One of the most common uses of pick() is to perform operations on columns of a specific type. Here’s how to calculate row sums across all numeric columns:

df <- tibble(x = 1:2, y = 3:4, z = 5:6)
df |>
  mutate(total = rowSums(pick(is.numeric)))

This creates a new column total that contains the sum of all numeric columns for each row. The pick(is.numeric) selects only numeric columns, making the code robust even if non-numeric columns are added later.

Combining pick() with across()

You can combine pick() with across() to apply functions to selected columns. Here’s how to standardize all numeric columns:

df |>
  mutate(across(pick(is.numeric), ~ (. - mean(.)) / sd(.)))

This standardizes each numeric column by subtracting its mean and dividing by its standard deviation, creating z-scores for all values.

Selecting Specific Columns

pick() isn’t limited to type-based selection. You can also specify exact column names:

df <- tibble(
  x = c(3, 2, 2, 2, 1),
  y = c(0, 2, 1, 1, 4),
  z1 = c("a", "a", "a", "b", "a"),
  z2 = c("c", "d", "d", "a", "c")
)

df |> mutate(coords = pick(x, y))

This creates a new column containing a tibble with just the x and y coordinates for each row.

Working with Real Data

Let’s see how pick() works with the Palmer penguins dataset. First, selecting character columns:

penguins |> mutate(text_data = pick(species, sex))

This creates a nested tibble containing just the character columns for each penguin observation.

Type-Based Column Selection

You can select all columns of a specific type and examine the structure:

penguins |>
  mutate(pick(is.character)) |>
  glimpse()

This shows how pick(is.character) maintains all character columns in the dataset while allowing you to see the overall structure.

Summarizing with pick()

pick() is also useful in summarise() operations. Here’s how to calculate means for all numeric columns:

df <- tibble(
  id = 1:5,
  var1 = rnorm(5),
  var2 = rnorm(5),
  category = letters[1:5]
)

df |>
  summarise(across(pick(is.numeric), mean))

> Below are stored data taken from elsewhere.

-- ==== Sys2Proof/Tests/Slice0.lean ====
section
/-! SUPPORT. Tests of the model. Words are written out from the patterns of spec/30_encoding.md R84; expected results are
those of spec/95_test_vectors.md, by the section or vector each comment names. The second half gives, for each statement
with hypotheses, states and operands that meet them. -/

namespace Sys2Proof.Tests

open Sys2Proof.Machine

/-! ## Well-formedness: one term for each check, which the check refuses, and its neighbours, which it accepts. -/

theorem test_wf_sys_is_not_cls : (Instr.sys 0x0E0).wf = false := by decide
theorem test_wf_sys_is_not_ret : (Instr.sys 0x0EE).wf = false := by decide
theorem test_wf_sys_neighbours : (Instr.sys 0x0E1).wf = true ∧ (Instr.sys 0x000).wf = true := by decide
theorem test_wf_drw_draws_a_row : (Instr.drw 1 2 0).wf = false ∧ (Instr.drw 1 2 1).wf = true := by decide

/-! ## Decoding: each constructor from a word written out from its pattern in R84. -/

theorem test_decode_A_layout :
    decodeTableWord 16 0b0000000100100011 = some (.sys 0x123) ∧
    decodeTableWord 16 0b0001001000110100 = some (.jp 0x234) ∧
    decodeTableWord 16 0b0010101010111100 = some (.call 0xABC) ∧
    decodeTableWord 16 0b1010000100100011 = some (.ldI 0x123) ∧
    decodeTableWord 16 0b1011111100000001 = some (.jpV0 0xF01) := by decide

theorem test_decode_fixed_words :
    decodeTableWord 16 0b0000000011100000 = some .cls ∧ decodeTableWord 16 0b0000000011101110 = some .ret := by decide

theorem test_decode_XNN_layout :
    decodeTableWord 16 0b0011001101000010 = some (.seByte 3 0x42) ∧
    decodeTableWord 16 0b0100001101000010 = some (.sneByte 3 0x42) ∧
    decodeTableWord 16 0b0110101001000010 = some (.ldByte 0xA 0x42) ∧
    decodeTableWord 16 0b0111001000100000 = some (.addByte 2 0x20) ∧
    decodeTableWord 16 0b1100000100001111 = some (.rnd 1 0x0F) := by decide

theorem test_decode_XY_layout :
    decodeTableWord 16 0b0101000100100000 = some (.seReg 1 2) ∧
    decodeTableWord 16 0b1001000100100000 = some (.sneReg 1 2) ∧
    decodeTableWord 16 0b1000000100100000 = some (.ldReg 1 2) ∧
    decodeTableWord 16 0b1000000100100001 = some (.or 1 2) ∧
    decodeTableWord 16 0b1000000100100010 = some (.and 1 2) ∧
    decodeTableWord 16 0b1000000100100011 = some (.xor 1 2) ∧
    decodeTableWord 16 0b1000000100100100 = some (.addReg 1 2) := by decide

theorem test_decode_XY_layout_rest :
    decodeTableWord 16 0b1000000100100101 = some (.sub 1 2) ∧
    decodeTableWord 16 0b1000000100100110 = some (.shr 1 2) ∧
    decodeTableWord 16 0b1000000100100111 = some (.subn 1 2) ∧
    decodeTableWord 16 0b1000000100101110 = some (.shl 1 2) ∧
    decodeTableWord 16 0b1101000100101111 = some (.drw 1 2 0xF) := by decide

theorem test_decode_X_layout :
    decodeTableWord 16 0b1110001110011110 = some (.skp 3) ∧
    decodeTableWord 16 0b1110001110100001 = some (.sknp 3) ∧
    decodeTableWord 16 0b1111001100000111 = some (.ldVxDt 3) ∧
    decodeTableWord 16 0b1111001100001010 = some (.ldVxK 3) ∧
    decodeTableWord 16 0b1111001100010101 = some (.ldDtVx 3) ∧
    decodeTableWord 16 0b1111001100011000 = some (.ldStVx 3) := by decide

theorem test_decode_X_layout_rest :
    decodeTableWord 16 0b1111001100011110 = some (.addIVx 3) ∧
    decodeTableWord 16 0b1111001100101001 = some (.ldFVx 3) ∧
    decodeTableWord 16 0b1111001100110011 = some (.ldBVx 3) ∧
    decodeTableWord 16 0b1111001101010101 = some (.store 3) ∧
    decodeTableWord 16 0b1111001101100101 = some (.load 3) := by decide

/-- One word of each reserved class of R86 (vectors L1-7 and section 2.1). -/
theorem test_decode_rejects_reserved_words :
    decodeTableWord 16 0x5121 = none ∧ decodeTableWord 16 0x8ABC = none ∧ decodeTableWord 16 0x9121 = none ∧
    decodeTableWord 16 0xD120 = none ∧ decodeTableWord 16 0xE0FF = none ∧ decodeTableWord 16 0xF0FF = none := by decide

/-! ## One cycle -/

/-- Whether a step answers a next state of which `p` holds. -/
def isNext (o : StepOutcome) (p : State → Bool) : Bool :=
  match o with
  | .next t => p t
  | .fault _ => false
  | .refused _ => false

/-- One cycle on a word placed at PC, from the state after reset changed by `f`; `p` holds of the result. -/
def cycleOn (w : Nat) (f : State → State) (p : State → Bool) : Bool :=
  isNext (step ((f State.reset).withFetchWord 16 w)) p

/-- Halted with the error `e` and PC at `pc`. -/
def haltedAt (pc : Word) (e : CoreError) (t : State) : Bool :=
  decide (t.runState = .halted) && decide (t.lastError = some e) && decide (t.pc = pc)

/-- The configuration changed by `f`. -/
def withConfig (f : Config → Config) (s : State) : State := { s with config := f s.config }

/-- V0 and V1. -/
def v01 (a b : Byte) (s : State) : State := (s.setV 0 a).setV 1 b

/-- V0 and VF. -/
def v0F (t : State) : Byte × Byte := (t.v[(0 : Reg)], t.v[vf])

/-- Strict mode with I set. -/
def strictI (i : Word) (s : State) : State := withConfig (fun c => { c with strictMode := true }) { s with i := i }

/-! ### Cycle and fetch (section 2.1) -/

theorem test_fetch_is_big_endian : cycleOn 0x1234 id (fun t => decide (t.pc = 0x234)) = true := by decide

theorem test_fetch_wraps_at_the_top :
    isNext (step ((({ State.reset with pc := 0xFFF } : State).poke 0xFFF 0x12).withEvent .cycle)) (fun t => decide (t.pc = 0x2F0)) = true := by
  decide

theorem test_fetch_out_of_bounds :
    isNext (step (State.withEvent { State.reset with pc := 0x1000 } .cycle)) (haltedAt 0x1000 (.fetchOutOfBounds 0x1000)) = true := by decide

theorem test_reset_runs_the_empty_rom :
    isNext (step (State.reset.withEvent .cycle)) (haltedAt 0x200 (.unknownOpcode 0x0000)) = true := by decide

theorem test_reserved_word_halts : cycleOn 0xD120 id (haltedAt 0x200 (.unknownOpcode 0xD120)) = true := by decide

/-! ### Control flow (section 2.2) -/

theorem test_sys : cycleOn 0x0FFF id (haltedAt 0x200 (.unknownOpcode 0x0FFF)) = true := by decide

theorem test_jp_odd_target : cycleOn 0x1203 id (fun t => decide (t.pc = 0x203)) = true := by decide

theorem test_call_pushes_at_the_top :
    cycleOn 0x2300 (fun s => { s with pc := 0xFFE })
      (fun t => decide (t.stack[0] = 0x1000) && decide (t.sp = 1) && decide (t.pc = 0x300)) = true := by decide

theorem test_call_overflows_at_depth_12 :
    cycleOn 0x2300 (fun s => withConfig (fun c => { c with stackDepth := 12 }) { s with sp := 12 })
      (haltedAt 0x200 (.stackOverflow 0x200)) = true := by decide

theorem test_ret :
    cycleOn 0x00EE (fun s => { s with pc := 0x300, sp := 1, stack := s.stack.set 0 0x202 })
      (fun t => decide (t.pc = 0x202) && decide (t.sp = 0)) = true := by decide

theorem test_ret_underflows :
    cycleOn 0x00EE (fun s => { s with pc := 0x300 }) (haltedAt 0x300 (.stackUnderflow 0x300)) = true := by decide

theorem test_jp_v0_is_not_masked :
    cycleOn 0xBF01 (fun s => s.setV 0 0xFF) (fun t => decide (t.pc = 0x1000)) = true := by decide

theorem test_jp_vx_under_its_quirk :
    cycleOn 0xB320 (fun s => withConfig (fun c => { c with quirkJumpVx := true }) ((s.setV 0 0x10).setV 3 0x05))
      (fun t => decide (t.pc = 0x325)) = true := by decide

theorem test_se_byte :
    cycleOn 0x3342 (fun s => s.setV 3 0x42) (fun t => decide (t.pc = 0x204)) = true ∧
    cycleOn 0x3300 (fun s => s.setV 3 0x42) (fun t => decide (t.pc = 0x202)) = true := by decide

theorem test_sne_byte :
    cycleOn 0x4342 (fun s => s.setV 3 0x42) (fun t => decide (t.pc = 0x202)) = true ∧
    cycleOn 0x4300 (fun s => s.setV 3 0x42) (fun t => decide (t.pc = 0x204)) = true := by decide

theorem test_se_reg :
    cycleOn 0x5120 (fun s => (s.setV 1 7).setV 2 7) (fun t => decide (t.pc = 0x204)) = true ∧
    cycleOn 0x5120 (fun s => (s.setV 1 7).setV 2 8) (fun t => decide (t.pc = 0x202)) = true := by decide

theorem test_sne_reg :
    cycleOn 0x9120 (fun s => (s.setV 1 7).setV 2 8) (fun t => decide (t.pc = 0x204)) = true ∧
    cycleOn 0x9110 (fun s => s.setV 1 7) (fun t => decide (t.pc = 0x202)) = true := by decide

/-! ### Arithmetic and logic (sections 1 and 2.3) -/

theorem test_ld_byte : cycleOn 0x6A42 id (fun t => decide (t.v[(0xA : Reg)] = 0x42)) = true := by decide

theorem test_add_byte_leaves_vf :
    cycleOn 0x7001 (fun s => (s.setV 0 0xFF).setV vf 0x55) (fun t => decide (v0F t = (0x00, 0x55))) = true := by decide

theorem test_add_byte_carry_overwrites_vf :
    cycleOn 0x7FF0 (fun s => withConfig (fun c => { c with addiSetsCarry := true }) (s.setV vf 0x10))
      (fun t => decide (t.v[vf] = 1)) = true := by decide

theorem test_ld_reg : cycleOn 0x8010 (v01 0 0x33) (fun t => decide (t.v[(0 : Reg)] = 0x33)) = true := by decide

theorem test_or :
    cycleOn 0x8011 (fun s => (v01 0xF0 0x0F s).setV vf 0x77) (fun t => decide (v0F t = (0xFF, 0x77))) = true ∧
    cycleOn 0x8011 (fun s => withConfig (fun c => { c with quirkLogicVfReset := true }) ((v01 0xF0 0x0F s).setV vf 0x77))
      (fun t => decide (v0F t = (0xFF, 0))) = true := by decide

theorem test_and : cycleOn 0x8012 (v01 0xF0 0x3C) (fun t => decide (t.v[(0 : Reg)] = 0x30)) = true := by decide

theorem test_xor : cycleOn 0x8013 (v01 0xF0 0x3C) (fun t => decide (t.v[(0 : Reg)] = 0xCC)) = true := by decide

theorem test_add_carries : cycleOn 0x8014 (v01 0xFF 0xFF) (fun t => decide (v0F t = (0xFE, 1))) = true := by decide

theorem test_add_flag_is_last :
    cycleOn 0x8F14 (fun s => (s.setV vf 0xFF).setV 1 0x01) (fun t => decide (t.v[vf] = 1)) = true := by decide

theorem test_sub_borrows : cycleOn 0x8015 (v01 0x00 0x01) (fun t => decide (v0F t = (0xFF, 0))) = true := by decide

theorem test_sub_equal_operands : cycleOn 0x8015 (v01 0x42 0x42) (fun t => decide (v0F t = (0x00, 1))) = true := by decide

theorem test_shr : cycleOn 0x8006 (v01 0x05 0) (fun t => decide (v0F t = (0x02, 1))) = true := by decide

This automatically calculates the mean for every numeric column, including the id column.

Text Transformations

You can apply text transformations to character columns using pick():

penguins |>
  mutate(across(pick(is.character), toupper))

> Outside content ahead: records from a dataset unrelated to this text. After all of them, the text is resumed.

-- ==== Sys2Proof/Laws/Memory.lean ====
section
/-! SUPPORT. What the memory operations do: reading after filling, and that they keep the canonical form. -/

namespace Sys2Proof.Machine

@[simp] theorem Mem.read_nil (a : Nat) : Mem.read [] a = none := rfl

theorem Mem.read_cons (k : Nat) (w : Word) (t : Mem) (a : Nat) :
    Mem.read ((k, w) :: t) a = if k = a then some w else Mem.read t a := rfl

theorem Mem.read_append (m t : Mem) (a : Nat) :
    Mem.read (m ++ t) a = (Mem.read m a).or (Mem.read t a) := by
  induction m with
  | nil => rfl
  | cons x m ih =>
    obtain ⟨k, w⟩ := x
    by_cases h : k = a <;> simp [Mem.read_cons, h, ih]

theorem Mem.read_filter_of_true {m : Mem} {p : Nat × Word → Bool} {a : Nat}
    (h : ∀ w, p (a, w) = true) : Mem.read (m.filter p) a = Mem.read m a := by
  induction m with
  | nil => rfl
  | cons x m ih =>
    obtain ⟨k, w⟩ := x
    by_cases hk : k = a
    · subst hk; simp [h, Mem.read_cons]
    · by_cases hp : p (k, w) = true <;> simp [hp, Mem.read_cons, hk, ih]

theorem Mem.read_filter_of_false {m : Mem} {p : Nat × Word → Bool} {a : Nat}
    (h : ∀ w, p (a, w) = false) : Mem.read (m.filter p) a = none := by
  induction m with
  | nil => rfl
  | cons x m ih =>
    obtain ⟨k, w⟩ := x
    by_cases hk : k = a
    · subst hk; simp [h, ih]
    · by_cases hp : p (k, w) = true <;> simp [hp, Mem.read_cons, hk, ih]

theorem Mem.read_run (base n : Nat) (v : Nat → Word) (a : Nat) :
    Mem.read ((List.range n).map (fun i => (base + i, v i))) a =
      if base ≤ a ∧ a < base + n then some (v (a - base)) else none := by
  induction n with
  | zero => simp
  | succ n ih =>
    rw [List.range_succ, List.map_append, Mem.read_append, ih]
    by_cases h1 : base ≤ a ∧ a < base + n
    · have h2 : base ≤ a ∧ a < base + (n + 1) := by omega
      simp [h1, h2]
    · by_cases h3 : a = base + n
      · subst h3; simp [Mem.read_cons]
      · have h2 : ¬ (base ≤ a ∧ a < base + (n + 1)) := by omega
        have h4 : ¬ base + n = a := by omega
        simp [h1, h2, Mem.read_cons, h4]

/-- Reading after filling: the new value inside, the old one outside. -/
theorem Mem.read_fill (m : Mem) (base n : Nat) (v : Nat → Word) (a : Nat) :
    (m.fill base n v).read a =
      if base ≤ a ∧ a < base + n then some (v (a - base)) else m.read a := by
  unfold Mem.fill
  rw [Mem.read_append, Mem.read_append, Mem.read_run]
  by_cases h1 : a < base
  · have h2 : ¬ (base ≤ a ∧ a < base + n) := by omega
    rw [Mem.read_filter_of_true (by simp [h1]), Mem.read_filter_of_false (a := a) (by simp; omega)]
    simp [h2]
  · rw [Mem.read_filter_of_false (a := a) (by simpa using h1)]
    by_cases h2 : a < base + n
    · have h3 : base ≤ a ∧ a < base + n := by omega
      simp [h3]
    · have h3 : ¬ (base ≤ a ∧ a < base + n) := by omega
      rw [Mem.read_filter_of_true (by simp; omega)]
      simp [h3]

theorem Mem.read_fill_of_mem {m : Mem} {base n : Nat} {v : Nat → Word} {i : Nat} (h : i < n) :
    (m.fill base n v).read (base + i) = some (v i) := by
  rw [Mem.read_fill, if_pos ⟨by omega, by omega⟩]; simp

theorem Mem.read_fill_of_not_mem {m : Mem} {base n : Nat} {v : Nat → Word} {a : Nat}
    (h : a < base ∨ base + n ≤ a) : (m.fill base n v).read a = m.read a := by
  rw [Mem.read_fill, if_neg (by omega)]

/-- An entry that holds a value still holds one after filling. -/
theorem Mem.isSome_read_fill {m : Mem} {base n : Nat} {v : Nat → Word} {a : Nat}
    (h : (m.read a).isSome = true) : ((m.fill base n v).read a).isSome = true := by
  rw [Mem.read_fill]; split <;> simp [h]

/-- Reading after one write: the new word at its address, the old one elsewhere. -/
theorem Mem.read_write (m : Mem) (a b : Nat) (w : Word) :
    (m.write a w).read b = if b = a then some w else m.read b := by
  rw [Mem.write, Mem.read_fill]
  by_cases h : b = a
  · subst h; simp
  · rw [if_neg h, if_neg (by omega)]

theorem Buffer.fbw_base (k : Nat) : (Buffer.fbw k).base = (0x80 + k) * 2 ^ 24 := rfl

/-- Reading a written row of the weight matrix. -/
theorem Mem.read_fillRows {m : Mem} {n : Nat} {v : Nat → Nat → Word} (hn : n ≤ 2 ^ 24) (c : Nat) :
    ∀ k i, k < c → i < n → (m.fillRows n v c).read ((Buffer.fbw k).addr i) = some (v k i) := by
  induction c with
  | zero => intro k i hk; omega
  | succ c ih =>
    intro k i hk hi
    by_cases h : k = c
    · subst h; exact Mem.read_fill_of_mem hi
    · have hk' : k < c := by omega
      rw [Mem.fillRows, Mem.read_fill_of_not_mem, ih k i hk' hi]
      left
      simp only [Buffer.addr, Buffer.fbw_base]
      omega

/-- Reading outside the written rows. -/
theorem Mem.read_fillRows_of_not_mem {m : Mem} {n : Nat} {v : Nat → Nat → Word} {a : Nat} (c : Nat)
    (h : ∀ k i, k < c → i < n → a ≠ (Buffer.fbw k).addr i) :
    (m.fillRows n v c).read a = m.read a := by
  induction c with
  | zero => rfl
  | succ c ih =>
    rw [Mem.fillRows, Mem.read_fill, if_neg, ih (fun k i hk hi => h k i (by omega) hi)]
    rintro ⟨h1, h2⟩
    exact h c (a - (Buffer.fbw c).base) (by omega) (by omega) (by simp only [Buffer.addr]; omega)

/-- Two buffers have two regions (20_memory.md R75). -/
theorem Buffer.region_injective {b b' : Buffer} (h : b.region = b'.region) : b = b' := by
  cases b <;> cases b' <;> simp_all [Buffer.region] <;> omega

/-- Entries of two buffers never share a word address. -/
theorem Buffer.addr_ne {b b' : Buffer} (h : b' ≠ b) {i j : Nat} (hi : i < 2 ^ 24) (hj : j < 2 ^ 24) :
    b'.addr i ≠ b.addr j := by
  have hr : b'.region ≠ b.region := fun e => h (Buffer.region_injective e)
  simp only [Buffer.addr, Buffer.base]
  omega

/-- Filling one buffer leaves every entry of the others. -/
theorem Mem.read_fill_other {m : Mem} {b b' : Buffer} {n i : Nat} {v : Nat → Word} (h : b' ≠ b)
    (hn : n ≤ 2 ^ 24) (hi : i < 2 ^ 24) : (m.fill b.base n v).read (b'.addr i) = m.read (b'.addr i) := by
  rw [Mem.read_fill, if_neg]
  rintro ⟨h1, h2⟩
  refine Buffer.addr_ne h hi (j := b'.addr i - b.base) (by omega) ?_
  simp only [Buffer.addr] at h1 ⊢
  omega

/-- Filling rows of the weight matrix leaves every entry that is in none of them. -/
theorem Mem.read_fillRows_other {m : Mem} {b' : Buffer} {n c i : Nat} {v : Nat → Nat → Word}
    (h : ∀ k, k < c → b' ≠ .fbw k) (hn : n ≤ 2 ^ 24) (hi : i < 2 ^ 24) :
    (m.fillRows n v c).read (b'.addr i) = m.read (b'.addr i) :=
  Mem.read_fillRows_of_not_mem c fun k _ hk hj => Buffer.addr_ne (h k hk) hi (by omega)

theorem Mem.isSome_read_fillRows {m : Mem} {n : Nat} {v : Nat → Nat → Word} {a : Nat} (c : Nat)
    (h : (m.read a).isSome = true) : ((m.fillRows n v c).read a).isSome = true := by
  induction c with
  | zero => exact h
  | succ c ih => exact Mem.isSome_read_fill ih

/-- The canonical form, as a pairwise order of the addresses. -/
theorem Mem.wf_iff (m : Mem) : m.wf = true ↔ m.Pairwise (fun x y => x.1 < y.1) := by
  induction m with
  | nil => simp [Mem.wf]
  | cons x m ih =>
    obtain ⟨k, w⟩ := x
    cases m with
    | nil => simp [Mem.wf]
    | cons y m =>
      obtain ⟨k', w'⟩ := y
      rw [Mem.wf, Bool.and_eq_true, ih, List.pairwise_cons (a := (k, w))]
      simp only [decide_eq_true_eq]
      constructor
      · rintro ⟨h1, h2⟩
        refine ⟨?_, h2⟩
        intro z hz
        rcases List.mem_cons.mp hz with rfl | hz
        · exact h1
        · exact Nat.lt_trans h1 ((List.pairwise_cons.mp h2).1 z hz)
      · rintro ⟨h1, h2⟩
        exact ⟨h1 _ (List.mem_cons_self ..), h2⟩

/-- Filling keeps the canonical form. -/
theorem Mem.wf_fill {m : Mem} (h : m.wf = true) (base n : Nat) (v : Nat → Word) :
    (m.fill base n v).wf = true := by
  rw [Mem.wf_iff] at h ⊢
  have hrun : ((List.range n).map (fun i => (base + i, v i))).Pairwise
      (fun x y : Nat × Word => x.1 < y.1) := by
    rw [List.pairwise_map]
    exact List.pairwise_lt_range.imp (fun h => by simpa using h)
  have hlo : ∀ x ∈ m.filter (fun x => decide (x.1 < base)), x.1 < base := by
    intro x hx; simpa using (List.mem_filter.mp hx).2
  have hhi : ∀ x ∈ m.filter (fun x => decide (base + n ≤ x.1)), base + n ≤ x.1 := by
    intro x hx; simpa using (List.mem_filter.mp hx).2
  have hmid : ∀ x ∈ (List.range n).map (fun i => (base + i, v i)), base ≤ x.1 ∧ x.1 < base + n := by
    intro x hx
    obtain ⟨i, hi, rfl⟩ := List.mem_map.mp hx
    have := List.mem_range.mp hi
    exact ⟨by simp, by simpa using this⟩
  unfold Mem.fill
  rw [List.pairwise_append, List.pairwise_append]
  refine ⟨⟨h.filter _, hrun, ?_⟩, h.filter _, ?_⟩
  · intro x hx y hy
    have := hlo x hx; have := hmid y hy; omega
  · intro x hx y hy
    have h2 := hhi y hy
    rcases List.mem_append.mp hx with hx | hx
    · have := hlo x hx; omega
    · have := hmid x hx; omega

/-- Writing keeps the canonical form. -/
theorem Mem.wf_write {m : Mem} (h : m.wf = true) (a : Nat) (w : Word) : (m.write a w).wf = true :=
  Mem.wf_fill h a 1 _

/-- Filling rows keeps the canonical form. -/
theorem Mem.wf_fillRows {m : Mem} (h : m.wf = true) (n : Nat) (v : Nat → Nat → Word) (c : Nat) :
    (m.fillRows n v c).wf = true := by
  induction c with
  | zero => exact h
  | succ c ih => exact Mem.wf_fill ih ..

/-- The canonical form determines the list: memories that read alike are equal. -/
theorem Mem.ext_of_wf {m t : Mem} (hm : m.wf = true) (ht : t.wf = true)
    (h : ∀ a, m.read a = t.read a) : m = t := by
  have key : ∀ (m : Mem) (k : Nat), (∀ x ∈ m, k < x.1) → m.read k = none := by
    intro m k
    induction m with
    | nil => intro _; rfl
    | cons x m ih =>
      intro hx
      have h1 := hx x (List.mem_cons_self ..)
      rw [show x = (x.1, x.2) from rfl, Mem.read_cons, if_neg (by omega)]
      exact ih (fun y hy => hx y (List.mem_cons_of_mem _ hy))
  rw [Mem.wf_iff] at hm ht
  induction m generalizing t with
  | nil =>
    cases t with
    | nil => rfl
    | cons y t => have := h y.1; rw [show y = (y.1, y.2) from rfl, Mem.read_cons] at this; simp at this
  | cons x m ih =>
    obtain ⟨k, w⟩ := x
    obtain ⟨hm1, hm2⟩ := List.pairwise_cons.mp hm
    cases t with
    | nil => have := h k; simp [Mem.read_cons] at this
    | cons y t =>
      obtain ⟨k', w'⟩ := y
      obtain ⟨ht1, ht2⟩ := List.pairwise_cons.mp ht
      have hk : k = k' := by
        rcases Nat.lt_trichotomy k k' with hlt | heq | hgt
        · have h1 := h k
          rw [Mem.read_cons, if_pos rfl, Mem.read_cons, if_neg (by omega),
            key t k (fun z hz => Nat.lt_trans hlt (ht1 z hz))] at h1
          cases h1
        · exact heq
        · have h1 := h k'
          rw [Mem.read_cons, if_neg (by omega), Mem.read_cons, if_pos rfl,
            key m k' (fun z hz => Nat.lt_trans hgt (hm1 z hz))] at h1
          cases h1
      subst hk
      have hw : w = w' := by have := h k; simpa [Mem.read_cons] using this
      subst hw
      congr 1
      apply ih hm2 ht2
      intro a
      have h1 := h a
      rw [Mem.read_cons, Mem.read_cons] at h1
      by_cases ha : k = a
      · subst ha; rw [key m k hm1, key t k ht1]
      · simpa [ha] using h1

end Sys2Proof.Machine
end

This converts all text in character columns to uppercase, demonstrating how pick() makes it easy to apply transformations across multiple columns of the same type.

Standardizing Numeric Data

For data analysis, you often need to standardize numeric variables. Here’s how to do it for all numeric columns at once:

penguins |>
  mutate(across(pick(is.numeric), ~ (. - mean(., na.rm = TRUE)) / sd(., na.rm = TRUE)))

This standardizes all numeric columns in the penguins dataset, handling missing values appropriately.

Using pick() Standalone

pick() can also be used outside of other functions to extract specific columns:

penguins |>
  pick(species, sex)

This returns a tibble with only the species and sex columns, similar to select() but with different syntax that’s consistent with its use in other contexts.

Pattern-Based Selection

pick() works with tidyselect helpers for pattern-based column selection:

penguins |> 
  pick(starts_with("s"))

This selects all columns whose names start with “s”, which in the penguins dataset includes species and sex.

Advanced Operations

You can use pick() in more complex operations like ranking based on multiple columns:

penguins |>
  mutate(rank = dense_rank(pick(ends_with("mm")))) |>
  arrange(rank)

This creates rankings based on all measurement columns (those ending in “mm”) and sorts the data accordingly.

Grouping Operations

pick() also works well with grouping functions like count():

penguins |> 
  count(pick(starts_with("s")))

This counts the combinations of all columns starting with “s”, providing a frequency table for species and sex combinations.

Summary

The pick() function is a versatile tool that makes column selection more programmatic and flexible. It’s particularly powerful when combined with type predicates like is.numeric or is.character, allowing you to write code that adapts automatically to your data structure. Whether you’re calculating summary statistics, applying transformations, or creating new variables, pick() helps make your dplyr code more concise and maintainable.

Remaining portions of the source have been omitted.